Listed entries
-- ==== Sys2Proof/Machine/MbxState.lean ====
section
/-!
DEFINITION. The state of the mailboxes, their transports and the plans ("Mailboxes, Parcels and Arbitration", "Base
Plan and Mode Overlays"), and what leaves the module. Plain data.
-/

namespace Sys2Proof.Machine

/-- What leaves the module, newest first in `State.out`: completion tokens, serving and Traverse frames, transport
units, doorbells, weight-store and seam flits, I3C bytes and interrupts, resets and answers of ports. The field `bytes`
holds a frame's payload as the rule of its kind lays it out. -/
inductive Out where
  | token (facet : Nat) (tok : BitVec 64)
  | serving (port : Nat) (addr : BitVec 128) (udp : BitVec 16) (kind : Nat) (seq : Nat) (tag : BitVec 32) (req : Nat)
      (reqv : Bool) (status : Status) (module offset : Nat) (bytes : List Byte)
  | traverse (port link pseq set : Nat) (kind cls dest dparcel sparcel tag addr hops plangen : Nat) (ecrc : BitVec 32) (bytes : List Byte)
  | linkFrame (link kind : Nat) (bytes : List Byte)
  | forward (port link pseq set : Nat) (kind : Nat) (fr : TFrame) (hops : Nat)
  | unit (mbox : Nat) (dst : USource) (ukind : Nat) (seq : BitVec 16) (code : BitVec 16) (tag : BitVec 32)
      (bytes : List Byte)
  | doorbell (net : Nat) (addr : BitVec 128) (udp : BitVec 16) (bytes : List Byte)
  | echo (port : Option (Fin 2)) (dst : BitVec 128) (bytes : List Byte)
  | advert (port : Option (Fin 2)) (dst target : BitVec 128)
  | wsl (link kind : Nat) (fl : WFlit)
  | wslCtl (link : Nat) (up nak : Bool) (seq : Nat)
  | seamCtl (seam : Nat) (dir nak : Bool) (seq : Nat)
  | seamOut (seam : Nat) (dir : Bool) (bytes : List Byte)
  | seamAgain (path : List Nat) (dir : Bool) (seq : Nat) (bytes : List Byte)
  | traverseCtl (link : Nat) (nak : Bool) (seq vc credits : Nat)
  | i3c (bytes : List Byte)
  | i3cNack
  | i3cAck
  | ibi (data : Byte)
  | tap (bits : List Bool)
  | rfm (stack : Nat)
  deriving DecidableEq, Repr

/-- A Traverse frame that awaits its ACK (R376): its TAG, the AON time it left, the Station and the Parcel of the task
that sent it (none for Grenlor's own, with the request it belongs to), and its peer. -/
structure SentFrame where
  tag    : Nat
  since  : Nat
  stn    : Option Nat
  req    : Option Nat
  parcel : Nat
  dest   : Nat
  dparcel : Nat
  deriving DecidableEq, Repr

/-- A waiting command of a mailbox: its unit, the AON time of its arrival, and whether it came ahead of NEXT (R416) rather than
while another executed (R417). -/
structure HeldCmd where
  u  : MUnit
  at' : Nat
  gap : Bool
  deriving DecidableEq, Repr

/-- A cached response (R416). -/
structure Resp where
  seq  : BitVec 16
  code : Status
  tag  : BitVec 32
  pay  : List Byte
  deriving DecidableEq, Repr

/-- A notification entry (R426). `first` is the AON time of the first merged event. -/
structure Note where
  ncode    : Nat
  vector   : Nat
  overflow : Bool
  count    : Nat
  first    : Nat
  detail   : List Byte
  deriving DecidableEq, Repr

/-- A mailbox (R414 to R431). `wait` is the command that executes and keeps its response, `sync` the SYNCs that wait for it, `staging` the staging area in
canonical form with default 0, `queue` the emitted entries not yet acknowledged, each with its notification SEQ. -/
structure Mbox where
  next    : BitVec 16
  held    : List HeldCmd
  cache   : List Resp
  bound   : Option USource
  wait    : Option MUnit
  sync    : List MUnit
  nseq    : BitVec 16
  cthresh : Tab Nat
  ctime   : Tab Nat
  vecOf   : Tab Nat
  pendN   : List Note
  queue   : List (BitVec 16 × Note)
  resent  : Nat
  lost    : Bool
  net     : Nat
  bellAddr : BitVec 128
  bellUdp : BitVec 16
  staging : Tab Byte
  relay   : Option (Nat × Nat)
  status  : BitVec 32
  deriving DecidableEq, Repr

def Mbox.reset : Mbox :=
  { next := 0, held := [], cache := [], bound := none, wait := none, sync := [], nseq := 0, cthresh := [], ctime := [],
    vecOf := [], pendN := [], queue := [], resent := 0, lost := false, net := 0, bellAddr := 0, bellUdp := 0,
    staging := [], relay := none, status := 0 }

/-- The counters of a mailbox, by number (R438). -/
inductive BC where
  | cmds | repeats | dropped | sent | merged | lost | doorbells | resets
  deriving DecidableEq, Repr

def BC.num (c : BC) : Nat := c.ctorIdx

/-- A Parcel reset in progress (R432): PURGE, whether the maintenance mailbox asked for it, the units that are answered at its
completion, and the Tier W frames whose erases or writes it waits for. -/
structure PReset where
  purge : Bool
  byM   : Bool
  units : List (Nat × MUnit)
  erases : List Nat
  forPlan : Bool
  deriving DecidableEq, Repr

/-- The I3C target (R421). -/
structure I3c where
  dynAddr : Option (BitVec 7)
  ibi     : Bool
  mwl     : Nat
  mrl     : Nat
  pending : List (Bool × List Byte)
  deriving DecidableEq, Repr

def I3c.reset : I3c := { dynAddr := none, ibi := true, mwl := 1044, mrl := 1044, pending := [] }

/-- A parameter entry (R441). -/
structure PEntry where
  pid   : Nat
  scope : Nat
  sub   : Nat
  value : List Byte
  deriving DecidableEq, Repr

/-- A Base Plan or Overlay (R439). -/
structure PlanObj where
  gen     : Nat
  baseGen : Nat
  entries : List PEntry
  bytes   : List Byte
  deriving DecidableEq, Repr

/-- An apply in progress (R448): its target mode, the AON time it began, the command that asked for it and whether its
resets have begun. -/
structure Apply where
  mode   : Nat
  from'  : Nat
  unit   : Option MUnit
  resets : Bool
  base   : Option PlanObj
  deriving DecidableEq, Repr

/-- The configuration (R441 to R451). `force` is the Base Plan in force, `stored` one that is stored and not yet in
force, `overlays` the stored Overlays by mode and `ovl` the one in force. -/
structure Plan where
  force    : PlanObj
  stored   : Option PlanObj
  overlays : Tab PlanObj
  mode     : Nat
  ovl      : Option PlanObj
  apply    : Option Apply
  last     : Status
  deriving DecidableEq, Repr

/-- Only the factory Base Plan, GEN 0, with no entry given by the spec (R3, R445). -/
def Plan.reset : Plan :=
  { force := { gen := 0, baseGen := 0, entries := [], bytes := Config.factoryPlan }, stored := none, overlays := [], mode := 1,
    ovl := none, apply := none, last := 0 }

end Sys2Proof.Machine
end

What the task requires
An exact restatement of all the entries above is needed.

Task result
-- ==== Sys2Proof/Machine/MbxState.lean ====
section
/-!
DEFINITION. The state of the mailboxes, their transports and the plans ("Mailboxes, Parcels and Arbitration", "Base
Plan and Mode Overlays"), and what leaves the module. Plain data.
-/

namespace Sys2Proof.Machine

/-- What leaves the module, newest first in `State.out`: completion tokens, serving and Traverse frames, transport
units, doorbells, weight-store and seam flits, I3C bytes and interrupts, resets and answers of ports. The field `bytes`
holds a frame's payload as the rule of its kind lays it out. -/
inductive Out where
  | token (facet : Nat) (tok : BitVec 64)
  | serving (port : Nat) (addr : BitVec 128) (udp : BitVec 16) (kind : Nat) (seq : Nat) (tag : BitVec 32) (req : Nat)
      (reqv : Bool) (status : Status) (module offset : Nat) (bytes : List Byte)
  | traverse (port link pseq set : Nat) (kind cls dest dparcel sparcel tag addr hops plangen : Nat) (ecrc : BitVec 32) (bytes : List Byte)
  | linkFrame (link kind : Nat) (bytes : List Byte)
  | forward (port link pseq set : Nat) (kind : Nat) (fr : TFrame) (hops : Nat)
  | unit (mbox : Nat) (dst : USource) (ukind : Nat) (seq : BitVec 16) (code : BitVec 16) (tag : BitVec 32)
      (bytes : List Byte)
  | doorbell (net : Nat) (addr : BitVec 128) (udp : BitVec 16) (bytes : List Byte)
  | echo (port : Option (Fin 2)) (dst : BitVec 128) (bytes : List Byte)
  | advert (port : Option (Fin 2)) (dst target : BitVec 128)
  | wsl (link kind : Nat) (fl : WFlit)
  | wslCtl (link : Nat) (up nak : Bool) (seq : Nat)
  | seamCtl (seam : Nat) (dir nak : Bool) (seq : Nat)
  | seamOut (seam : Nat) (dir : Bool) (bytes : List Byte)
  | seamAgain (path : List Nat) (dir : Bool) (seq : Nat) (bytes : List Byte)
  | traverseCtl (link : Nat) (nak : Bool) (seq vc credits : Nat)
  | i3c (bytes : List Byte)
  | i3cNack
  | i3cAck
  | ibi (data : Byte)
  | tap (bits : List Bool)
  | rfm (stack : Nat)
  deriving DecidableEq, Repr

/-- A Traverse frame that awaits its ACK (R376): its TAG, the AON time it left, the Station and the Parcel of the task
that sent it (none for Grenlor's own, with the request it belongs to), and its peer. -/
structure SentFrame where
  tag    : Nat
  since  : Nat
  stn    : Option Nat
  req    : Option Nat
  parcel : Nat
  dest   : Nat
  dparcel : Nat
  deriving DecidableEq, Repr

/-- A waiting command of a mailbox: its unit, the AON time of its arrival, and whether it came ahead of NEXT (R416) rather than
while another executed (R417). -/
structure HeldCmd where
  u  : MUnit
  at' : Nat
  gap : Bool
  deriving DecidableEq, Repr

/-- A cached response (R416). -/
structure Resp where
  seq  : BitVec 16
  code : Status
  tag  : BitVec 32
  pay  : List Byte
  deriving DecidableEq, Repr

/-- A notification entry (R426). `first` is the AON time of the first merged event. -/
structure Note where
  ncode    : Nat
  vector   : Nat
  overflow : Bool
  count    : Nat
  first    : Nat
  detail   : List Byte
  deriving DecidableEq, Repr

/-- A mailbox (R414 to R431). `wait` is the command that executes and keeps its response, `sync` the SYNCs that wait for it, `staging` the staging area in
canonical form with default 0, `queue` the emitted entries not yet acknowledged, each with its notification SEQ. -/
structure Mbox where
  next    : BitVec 16
  held    : List HeldCmd
  cache   : List Resp
  bound   : Option USource
  wait    : Option MUnit
  sync    : List MUnit
  nseq    : BitVec 16
  cthresh : Tab Nat
  ctime   : Tab Nat
  vecOf   : Tab Nat
  pendN   : List Note
  queue   : List (BitVec 16 × Note)
  resent  : Nat
  lost    : Bool
  net     : Nat
  bellAddr : BitVec 128
  bellUdp : BitVec 16
  staging : Tab Byte
  relay   : Option (Nat × Nat)
  status  : BitVec 32
  deriving DecidableEq, Repr

def Mbox.reset : Mbox :=
  { next := 0, held := [], cache := [], bound := none, wait := none, sync := [], nseq := 0, cthresh := [], ctime := [],
    vecOf := [], pendN := [], queue := [], resent := 0, lost := false, net := 0, bellAddr := 0, bellUdp := 0,
    staging := [], relay := none, status := 0 }

/-- The counters of a mailbox, by number (R438). -/
inductive BC where
  | cmds | repeats | dropped | sent | merged | lost | doorbells | resets
  deriving DecidableEq, Repr

def BC.num (c : BC) : Nat := c.ctorIdx

/-- A Parcel reset in progress (R432): PURGE, whether the maintenance mailbox asked for it, the units that are answered at its
completion, and the Tier W frames whose erases or writes it waits for. -/
structure PReset where
  purge : Bool
  byM   : Bool
  units : List (Nat × MUnit)
  erases : List Nat
  forPlan : Bool
  deriving DecidableEq, Repr

/-- The I3C target (R421). -/
structure I3c where
  dynAddr : Option (BitVec 7)
  ibi     : Bool
  mwl     : Nat
  mrl     : Nat
  pending : List (Bool × List Byte)
  deriving DecidableEq, Repr

def I3c.reset : I3c := { dynAddr := none, ibi := true, mwl := 1044, mrl := 1044, pending := [] }

/-- A parameter entry (R441). -/
structure PEntry where
  pid   : Nat
  scope : Nat
  sub   : Nat
  value : List Byte
  deriving DecidableEq, Repr

/-- A Base Plan or Overlay (R439). -/
structure PlanObj where
  gen     : Nat
  baseGen : Nat
  entries : List PEntry
  bytes   : List Byte
  deriving DecidableEq, Repr

/-- An apply in progress (R448): its target mode, the AON time it began, the command that asked for it and whether its
resets have begun. -/
structure Apply where
  mode   : Nat
  from'  : Nat
  unit   : Option MUnit
  resets : Bool
  base   : Option PlanObj
  deriving DecidableEq, Repr

/-- The configuration (R441 to R451). `force` is the Base Plan in force, `stored` one that is stored and not yet in
force, `overlays` the stored Overlays by mode and `ovl` the one in force. -/
structure Plan where
  force    : PlanObj
  stored   : Option PlanObj
  overlays : Tab PlanObj
  mode     : Nat
  ovl      : Option PlanObj
  apply    : Option Apply
  last     : Status
  deriving DecidableEq, Repr

/-- Only the factory Base Plan, GEN 0, with no entry given by the spec (R3, R445). -/
def Plan.reset : Plan :=
  { force := { gen := 0, baseGen := 0, entries := [], bytes := Config.factoryPlan }, stored := none, overlays := [], mode := 1,
    ovl := none, apply := none, last := 0 }

end Sys2Proof.Machine
end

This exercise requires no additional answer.